Pairwise similarity estimates can be converted into genetic distances using the inversed or the Euclidean transformation method:
Inversed = 1 - similarity
Euclidean = sqrt((1 - similarity)^2)

Calculate the locus information content

In addition to the pairwise genetic similarity, the number of informative loci can also be calculated for each pair of samples. The user can choose the criterion that is used to define the information content of a locus via the option --locus_information_criterion:

shared: a locus with only shared haplotypes in a pair of samples (default, e.g. locus A for Sample1 vs Sample2 in Table 1)
unique: a locus with only unique haplotypes in a pair of samples (e.g. locus A for Sample1 vs Sample3 in Table 1)
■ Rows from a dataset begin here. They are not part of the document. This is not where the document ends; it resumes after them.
-- ==== Sys2Proof/Tests/Slice0.lean ====
section
/-! SUPPORT. The model's own tests: ill-formed terms refused, words written out from spec/ decoded, one step per vector of
spec/95_test_vectors.md, and a witness for the hypotheses of every statement. Expected values stand in spec/. -/

namespace Sys2Proof.Tests

open Sys2Proof Sys2Proof.Machine Sys2Proof.Claims

/-! ### Helpers -/

/-- What the next state of an outcome satisfies; false of a fault or a refusal. -/
def after (o : Host.Outcome State Fault Refusal) (p : State → Bool) : Bool :=
  match o with
  | .next t => p t
  | .fault _ | .refused _ => false

/-- The engine idle in device state `d`, with `is` to come. -/
def idle (d : PhState) (is : List Input) : State := { State.reset with phState := d, inputs := is }

/-- The engine inside command `i` at position `p`, in `Normal`, with `b` ticks of its wait left and `is` to come. -/
def inside (i : Instr) (p : Pos) (b : Tick) (is : List Input) : State :=
  { State.reset with
    phState := .normal, timerState := .running, engBusy := true, latched := some i, pos := p, pollBudget := b,
    inputs := is }

/-- `n` send attempts taken. -/
def taken (n : Nat) : List Input := List.replicate n (.tx .ok)

/-- Bytes handed over one after the other. -/
def given (bytes : List Byte) : List Input := bytes.map fun b => .rx (.ok b)

/-- A payload filled up to fifteen bytes. -/
def payload (bytes : List Byte) : List Byte := bytes ++ List.replicate (15 - bytes.length) 0#8

/-- The frame `F` of 95_test_vectors.md. -/
def frameF : List Byte := [0x94#8, 0x00#8, 0x00#8, 0x11#8, 0x01#8, 0x02#8, 0x01#8, 0x02#8, 0x85#8]

/-- The greatest frame, V48. -/
def frameV48 : List Byte :=
  [0x90#8, 0x12#8, 0xAB#8, 0xFF#8, 0xFF#8, 0x8F#8, 0xA0#8, 0xA1#8, 0xA2#8, 0xA3#8, 0xA4#8] ++
  [0xA5#8, 0xA6#8, 0xA7#8, 0xA8#8, 0xA9#8, 0xAA#8, 0xAB#8, 0xAC#8, 0xAD#8, 0xAE#8, 0x09#8]

/-- The fields of V20. -/
def v20 : Instr := .dlSend 1#1 0#1 1#2 0x1101#16 2#4 (payload [0x01#8, 0x02#8])

/-! ### Ill-formed terms (R71, R81, R85, R86) -/

theorem test_illformed_dlSend : (Instr.dlSend 1#1 0#1 1#2 0x1101#16 2#4 [0x01#8, 0x02#8]).wellFormed = false := by decide
theorem test_illformed_wDataContinue_low : (Instr.wDataContinue 0#6).wellFormed = false := by decide
theorem test_illformed_wDataContinue_high : (Instr.wDataContinue 21#6).wellFormed = false := by decide
theorem test_illformed_wDataEnd_low : (Instr.wDataEnd 1#6).wellFormed = false := by decide
theorem test_illformed_wDataEnd_high : (Instr.wDataEnd 23#6).wellFormed = false := by decide
theorem test_illformed_wDataConfirmOther_success : (Instr.wDataConfirmOther 0x8#4 false).wellFormed = false := by decide
theorem test_illformed_wDataConfirmOther_failed : (Instr.wDataConfirmOther 0x0#4 false).wellFormed = false := by decide
theorem test_illformed_frPayload : (Instr.frPayload 15#4 0x00#8).wellFormed = false := by decide

/-- The decoder gives no ill-formed term: 0x80 in the slot of a Continue marker, 0x97 in the slot of an End marker. -/
theorem test_decode_refuses_markers :
    decodeByte .txContinue 0x80#8 = .error (.notMarker 0x80#8) ∧
    decodeByte .txEnd 0x97#8 = .error (.notMarker 0x97#8) := by decide

/-! ### Words written out from R71, R72, R80 to R88 -/

-- format N, op 0x00
theorem test_word_tInit : decodeTableWord 8 0b00000000 = some .tInit := by decide
-- format T: timeout = 0x00000064 in bits 39..8, op 0x01
theorem test_word_tStart : decodeTableWord 40 0x00000064_01 = some (.tStart 100#32) := by decide
-- V23: ref = 0xFFFFFFF0 in bits 39..8, budget = 40 in bits 71..40, op 0x06
theorem test_word_tElapsed : decodeTableWord 72 0x00000028_FFFFFFF0_06 = some (.tElapsed 0xFFFFFFF0#32 40#32) := by
  decide
-- V10: byte = 0x01 in bits 15..8, timeout = 3 in bits 47..16, op 0x10
theorem test_word_phSend : decodeTableWord 48 0x00000003_01_10 = some (.phSend 0x01#8 3#32) := by decide
-- V16d: the mask 0x0B, timeout = 10, op 0x13
theorem test_word_phWaitm : decodeTableWord 48 0x0000000A_0B_13 = some (.phWaitm 0x0B#8 10#32) := by decide
-- V28c: kind = 2 in bits 9..8, op 0x24
theorem test_word_phAck : decodeTableWord 16 0b000000_10_00100100 = some (.phAck 2#2) := by decide
-- P3: length = 000010 in bits 13..8, timeout = 8 in bits 45..14, op 0x25
theorem test_word_phDatareq : decodeTableWord 48 0b1000_000010_00100101 = some (.phDatareq 2#6 8#32) := by decide
-- P3: idx = 000001 in bits 13..8, byte = 0x55 in bits 21..14, op 0x28
theorem test_word_txbufWr : decodeTableWord 24 0b01010101_000001_00101000 = some (.txbufWr 1#6 0x55#8) := by decide
-- P2: idx = 001000, op 0x29
theorem test_word_rxbufRd : decodeTableWord 16 0b001000_00101001 = some (.rxbufRd 8#6) := by decide
-- V20, format F: payload[1] = 02, payload[0] = 01, payload_len = 0010, destination = 0x1101, priority = 01,
-- address_type = 0, frame_type = 1, op 0x31
theorem test_word_dlSend : decodeTableWord 152 0b00000010_00000001_0010_0001000100000001_01_0_1_00110001 = some v20 := by
  decide
-- P1: addr = 0x1102 in bits 23..8, op 0x33
theorem test_word_dlSetaddr : decodeTableWord 24 0x1102_33 = some (.dlSetaddr 0x1102#16) := by decide
-- R82: ACK_BASE | (1 << 2)
theorem test_word_wAckNack : decodeTableWord 8 0b00010100 = some .wAckNack := by decide
-- R81: 10 in bits 7..6, the index 7 below
theorem test_word_wDataContinue : decodeByte .txContinue 0b10_000111#8 = .ok (.wDataContinue 7#6) := by decide
-- V20: the End marker of nine bytes, 0x89
theorem test_word_wDataEnd : decodeByte .txEnd 0b10_001001#8 = .ok (.wDataEnd 9#6) := by decide
-- R84: bit 7 slave collision .. bit 3 temperature warning, bits 2..0 set
theorem test_word_wStateIndication :
    decodeByte .rxState 0b10001_111#8 = .ok (.wStateIndication true false false false true) := by decide
-- R85: xxxx1x11, neither 0x8B nor 0x0B
theorem test_word_wDataConfirmOther : decodeByte .rxConfirm 0b0001_1_1_11#8 = .ok (.wDataConfirmOther 1#4 true) := by
  decide
-- V20: the control byte 0x94 is standard, priority 01
theorem test_word_frControl : decodeByte .frameControl 0b1_001_01_00#8 = .ok (.frControl 1#1 1#2) := by decide
-- V48: 0x8F is address type 1, length 15
theorem test_word_frAddrlen : decodeByte .frameAddrlen 0b1_000_1111#8 = .ok (.frAddrlen 1#1 15#4) := by decide
-- V60, V61: a control byte with bit 5 set, and one with the fixed bit clear
theorem test_word_badControl :
    (decodeByte .frameControl 0xB4#8).isOk = false ∧ (decodeByte .frameControl 0x84#8).isOk = false := by decide
-- V71
theorem test_word_illegalOp :
    [0x07, 0x0F, 0x14, 0x2A, 0x35, 0x80, 0xFF].all (fun n => !(decodeCommand (BitVec.ofNat 152 n)).isOk) = true := by
  decide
The definition of a locus with shared/unique haplotypes can be broadened by using the --partial option so that all loci with at least one shared/unique haplotype, respectively, are taken into account. In Table 1 for instance, locus C is a partially informative locus in the pair Sample1 vs Sample3 because these samples have one shared haplotype (i.e. haplotype 00) and one haplotype unique to Sample3 (i.e. haplotype 10) on locus C. The script also calculates the number of sample pairs for which a locus is informative (contains discriminatory haplotypes). These numbers can be useful if subsets of loci must be created for downstream data analyses (like diagnostic markers to identify individuals). If an informative locus is defined based on unique haplotypes, then the sample names with only unique haplotypes in all sample pairs (--partial = FALSE) or with a unique combination of haplotypes (--partial = TRUE) are also identified for each locus.

References

Dice, L. R. (1945). Measures of the Amount of Ecological Association between Species. Ecology, 26(3), 297-302. https://doi.org/10.2307/1932409
Huson, D. H. & Bryant, D. (2006). Application of Phylogenetic Networks in Evolutionary Studies. Molecular Biology and Evolution, 23(2), 254-267. https://doi.org/10.1093/molbev/msj030
Jaccard, P. (1912). The distribution of the flora in the Alpine zone. New Phytologist, 11(2), 37-50. https://doi.org/10.1111/j.1469-8137.1912.tb05611.x
Ochiai, A. (1980). Zoogeographical Studies on the Soleoid Fishes Found in Japan and Its Neighbouring Regions - II. Bulletin of the Japanese Society of Scientific Fisheries, 22(9), 526–530. https://doi.org/10.15080/agcjchikyukagaku.58.4_256
Paradis, E. & Schliep, K. 2018. ape 5.0: an environment for modern phylogenetics and evolutionary analyses in R. Bioinformatics 35(3): 526-528. https://doi.org/10.1093/bioinformatics/bty633
R Core Team (2020). R: A language and environment for statistical computing. R Foundation for Statistical Computing, Vienna, Austria. URL https://www.R-project.org/
Sørensen, T. (1948). A Method of Establishing Groups of Equal Amplitude in Plant Sociology based on Similarity of Species Content and its Application to Analyses of the Vegetation on Danish Commons. Kongelige Danske Videnskabernes Selskab, 5(4), 1–34.